Moisture-responsive films of cellulose stearoyl esters showing reversible shape transitions

Moisture-responsive materials are gaining greater interest for their potentially wide applications and the readily access to moisture. In this study, we show the fabrication of moisture-responsive, self-standing films using sustainable cellulose as starting material. Cellulose was modified by stearoyl moieties at first, leading to cellulose stearoyl esters (CSEs) with diverse degrees of substitution (DSs). The films of CSE with a low DS of 0.3 (CSE(0.3)) exhibited moisture-responsive properties, while CSEs with higher DSs of 1.3 or 3 (CSE(1.3) and CSE(3)) not. The CSE(0.3) films could reversibly fold and unfold as rhythmical bending motions within a local moisture gradient due to the ab- and desorption of water molecules at the film surface. By spray-coating CSE(3) nanoparticles (NPs) onto CSE(0.3) films, moisture-responsive films with non-wetting surface were obtained, which can perform quick reversible bending movements and continuous shape transition on water.
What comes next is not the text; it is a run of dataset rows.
-- ==== Sys2Proof/Machine/Legal.lean ====
section
/-! DEFINITION. Which values of an instruction's fields its chapter assigns (02 R42): every other value is reserved and
takes #ILL when the engine issues the word. Fields the opcode table fixes do not appear in an instruction. -/

namespace Sys2Proof.Machine

/-- An E operand code usable as a source: all but SQ0, SQ1 (02 R43). -/
def srcCode (a : BitVec 5) : Bool := a != 20 && a != 21

/-- An E operand code usable as a destination: a V register or a store queue (02 R43). -/
def dstCode (d : BitVec 5) : Bool := decide (d.toNat < 16) || d == 20 || d == 21

/-- A format code that names a format (03 R51). -/
def fmtCode (f : BitVec 5) : Bool := decide (f.toNat < 16)

/-- The field values an instruction's chapter assigns (02 R42 and the tables of the chapters). -/
def legalFields : Instr → Bool
  | .stkSwap _ k => k != 0
  | .stkOver _ k => k != 0
  | .cSend e => e != 0 && e != 7
  | .cRecv e => e != 0 && e != 7
  | .cCmp c => decide (c.toNat ≤ 5)
  | .cSetp c _ => decide (c.toNat ≤ 5)
  | .cPredSet _ o => o != 3
  | .cLoop o => o != 0
  | .cLoopCount n o => n != 0 && o != 0
  | .cCsr g _ => decide (g.toNat ≤ 2)
  | .cCsw g _ => decide (g.toNat ≤ 2)
  | .aSfld _ i => decide (i.toNat < 22)
  | .aXqCount q => decide (q.toNat < 6)
  | .aXqFlush q => decide (q.toNat < 6)
  | .aXqDrop q => decide (q.toNat < 6)
  | .aXqPut q => decide (q.toNat < 6)
  | .eMov d _ a m => dstCode d && srcCode a && decide (m.toNat ≤ 2)
  | .eAdd d _ a b _ => dstCode d && srcCode a && srcCode b
  | .eSub d _ a b _ => dstCode d && srcCode a && srcCode b
  | .eMul d _ a b _ => dstCode d && srcCode a && srcCode b
  | .eDiv d _ a b _ => dstCode d && srcCode a && srcCode b
  | .eFma d _ a b _ _ c => dstCode d && srcCode a && srcCode b && srcCode c
  | .eSqrt d _ a _ => dstCode d && srcCode a
  | .eMin d _ a b _ => dstCode d && srcCode a && srcCode b
  | .eMax d _ a b _ => dstCode d && srcCode a && srcCode b
  | .eCmp d _ a b c => dstCode d && srcCode a && srcCode b && decide (c.toNat ≤ 6)
  | .eSelect d _ a b c => dstCode d && srcCode a && srcCode b && srcCode c
  | .eIadd d _ a b m => dstCode d && srcCode a && srcCode b && decide (m.toNat ≤ 3)
  | .eImul d _ a b m => dstCode d && srcCode a && srcCode b && decide (m.toNat ≤ 3) &&
      (m != 3 || (decide (d.toNat < 16) && d.toNat % 2 == 0))
  | .eLogic d _ a b m => dstCode d && srcCode a && decide (m.toNat ≤ 4) && (if m = 4 then b == 0 else srcCode b)
  | .eShift d _ a b m => dstCode d && srcCode a && srcCode b && decide (m.toNat ≤ 3)
  | .eRed d _ a _ o => dstCode d && srcCode a && o != 3
  | .eXpose d _ a => dstCode d && srcCode a
  | .ePerm d _ a b m c x => dstCode d && srcCode a && decide (m.toNat ≤ 3) &&
      (if m = 0 then srcCode b && srcCode c && x == 0
       else b == 0 && c == 0 && (if m = 1 then decide (x.toNat < 16) else decide (x.toNat < 128)))
  | .eRep x _ => x != 3
  | .eSfn d _ a _ => dstCode d && srcCode a
  | .eXq d p a m =>
      if m = 0 then d == 0 && p == 0 && decide (16 ≤ a.toNat ∧ a.toNat ≤ 21)
      else if m = 1 then d == 0 && p == 0 && decide (16 ≤ a.toNat ∧ a.toNat ≤ 19)
      else if m = 2 then decide (d.toNat < 16) && decide (16 ≤ a.toNat ∧ a.toNat ≤ 19)
      else if m = 3 then d == 0 && p == 0 && (decide (a.toNat < 16) || decide (24 ≤ a.toNat))
      else false
  | .eCvt d _ a b _ o f => dstCode d && srcCode a &&
      (if o = 0 then (b == 22 || b == 23) && decide (f.toNat < 15) && f != 13
       else if o = 1 then b == 0 && decide (f.toNat ≤ 5)
       else if o = 2 then b == 22 && decide (f.toNat ≤ 5)
       else false)
  | .eQuant d _ a sd f => dstCode d && dstCode sd && srcCode a && (f == 4 || f == 5 || f == 6) && d != sd
  | .eTpack d _ a => dstCode d && srcCode a
  | .eMask a f => if f.toNat ≤ 2 then srcCode a else a == 0 && decide (f.toNat ≤ 5)
  | .mWload f => decide (f.toNat ≤ 6) || f == 13
  | .mWloadSp f => f == 2 || f == 3
  | .mMma f k => f != 7 && (f != 6 || k.toNat % 2 == 0)
  | .mAccClearpair k => k.toNat % 2 == 0
  | .mEpi _ d k x a f => d != 3 && x != 3 && a != 3 && decide (f.toNat ≤ 8) && (f != 0 || a == 2) &&
      (a != 2 || k.toNat % 2 == 0)
  | .kCwait x => decide (x.toNat ≤ 5)
  | .wRows f m => decide (f.toNat ≤ 2) && m != 3
  | .fAmo o t => o != 7 && (decide (t.toNat < 2) || decide (o.toNat < 3) || o == 6)
  | .fAmoR o t => o != 7 && (decide (t.toNat < 2) || decide (o.toNat < 3) || o == 6)
  | .fCasM n _ => n != 3
  | .fChase _ c _ => decide (c.toNat ≤ 3)
  | .fColl _ d s => s != d
  | .fLayout _ f => decide (f.toNat < 13)
  | .sFence s p q => decide (s.toNat ≤ 5) && p != 0 && q != 0
  | .sAcq s => decide (s.toNat ≤ 5)
  | .sAcqSh s => decide (s.toNat ≤ 5)
  | .sRel s => decide (s.toNat ≤ 5)
  | _ => true

end Sys2Proof.Machine
end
Furthermore, bilayer films containing one layer of CSE(0.3) at one side and one layer of CSE(3) at the other side exhibited combined responsiveness to moisture and temperature. By varying the thickness of CSE(0.3) films, the minimal bending extent can be adjusted due to altered mechanical resistances, which allows a bending movement preferentially beginning with the thinner side.